Pinellas County commissioners are slated to continue discussions today on one of three choices to replace the structure that is more than 50 years old.     

Commissioners appear to be leaning in one direction but residents in the area may want something different.  

Commissioners have three options they are weighing and are giving locals a voice on the new bridge design. After months of public input, an overwhelming number chose the most expensive option.

During a meeting tonight, commissioners may be forced to chose between a more cost-effective option or the more expensive bridge the public seems to want.

The bridge designs all come down to height.

A low level bridge would cost just over $ 67 million and have a 21 foot clearance – that would force more bridge openings to accommodate bigger boats and add to long term operational costs.

A mid-level bridge (35 feet), which is the preferred choice by locals, would only open about half the time, saving money in the long run for operational costs but checks in with construction costs of $ 72 million.

The most cost-effective bridge is a high-level fixed bridge. It would have a clearance of 65 feet and eliminate the need for a draw bridge. Construction costs would be $ 50 million.

Although most of the commissioners favor the higher bridge, residents say it would be too steep for people on foot or bikes to cross and could blocks views of the water.

Meanwhile, the city is hoping for 80 percent funding from the federal government but so far there is no assured funding partners for the remaining 20 percent.
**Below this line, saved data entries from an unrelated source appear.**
/-- R279: LDS beyond the scratchpad's end raises SCRATCH_BOUND; with no handler the group parks with class 0 (R152). -/
theorem test_lds_bound : steps (.lds lf) (vregs [(8, fun _ => 32768)])
    (fun t => (t.groups[0]?).any fun g => match g.phase with | .parked _ c => c == 0 && g.ctrl.cause == BitVec.ofNat 8 Cause.scratchBound.code | _ => false) = true := by decide +kernel

/-- R255: STEP adds to the partition's counter. -/
theorem test_step : steps (.stepCounter (.const 37)) id (fun t => (t.part? 0).any fun p => p.xlat.l2step == 5) = true := by decide +kernel

/-- R331, R355: ZERO opens a slot; ACCWR of an open slot is refused, of an integer one writes a row. -/
theorem test_zero : steps (.zero 0 17) id (fun t => (t.teams[0]?).any fun x => (x.slot 0).bound == some (17, .opened)) = true := by decide +kernel

/-! ### States that meet the hypotheses of the statements -/

theorem test_hyp_LaneIntegerResults :
    goes [.iadd vf, .isub vf, .imul vf, .imulh vf, .imac vf, .and vf, .or vf, .xor vf, .shl vf, .shr vf, .sar vf, .imin vf, .imax vf, .nmin vf, .nmax vf] &&
    goesWith (.iadd vf) (hinted [sat]) (fun _ _ => true) = true := by decide +kernel

theorem test_hyp_LaneBitResults :
    goes [.bfx vf, .bfi vf, .mov uf, .not uf, .ineg uf, .iabs uf, .popc uf, .clz uf, .ctz uf, .brev uf, .bswap uf, .mov64 uf,
      .mov64 { uf with a := .special .laneid }] = true := by decide +kernel

theorem test_hyp_GuardResults :
    goes [.sel vf, .sel { vf with gd := 1 }, .sel { vf with gd := 2 }, .vcmp { gd := 0, c := .int .lt, k := 3, a := .v 6, b := .v 8 },
      .vcmp { gd := 1, c := .fun_, k := 7, a := .v 6, b := .v 8 }] &&
    goesWith (.sel { vf with gd := 3 }) (hinted [0xFC40000D]) (fun _ c => c.hs.grd == some (true, 5)) = true := by decide +kernel

/-- Words that raise no enabled flag, and FADD and FMUL that do (infinities of two signs, zero times infinity). -/
theorem test_hyp_Fp32Results : goes [.fadd vf, .fmul vf, .fmac vf, .fmin vf, .fmax vf] = true := by decide +kernel
def traps (f : State → State) : State → State := fun s => setGroup (fun g => { g with ctrl := { g.ctrl with trapEn := 1 } }) (f s)
theorem test_hyp_Fp32Results_traps :
    goesWith (.fadd vf) (traps (vregs [(6, fun _ => 0x7F800000), (8, fun _ => 0xFF800000)])) (fun s c =>
      orFlags (c.act 0) (fun l =>
        let p := Ext.add (c.mode == .rdn) (Fmt.fp32.decode (c.fsrc .fp32 (.v 6) l)) (Fmt.fp32.decode (c.fsrc .fp32 (.v 8) l))
        (Fmt.fp32.round c.mode (srbits c.g.ctrl.seed c.g.retire l 0) p.1).flags ||| p.2) &&& c.g.ctrl.trapEn != 0 && s.cur == some 0) = true := by decide +kernel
A mid-level bridge (35 feet), which is the preferred choice by locals, would only open about half the time, saving money in the long run for operational costs but checks in with construction costs of $ 72 million.

Without that funding source, a vote on the project could be delayed, which could ultimately lead to higher costs.

Commissioners also will discuss whether to spend additional millions to replace the smaller span that goes between the causeway and Honeymoon Island.

Both bridges were constructed in 1963 and are considered “functionally obsolete” because of their narrow width. There are no shoulders on the bridges, and the sidewalks on the north side are only 3 ½ foot wide.

The length of the project is about two miles and includes two existing bridges. The Main “bascule” or movable bridge connects Ward Island to Dunedin Causeway. The Tide Relief Bridge is the smaller span.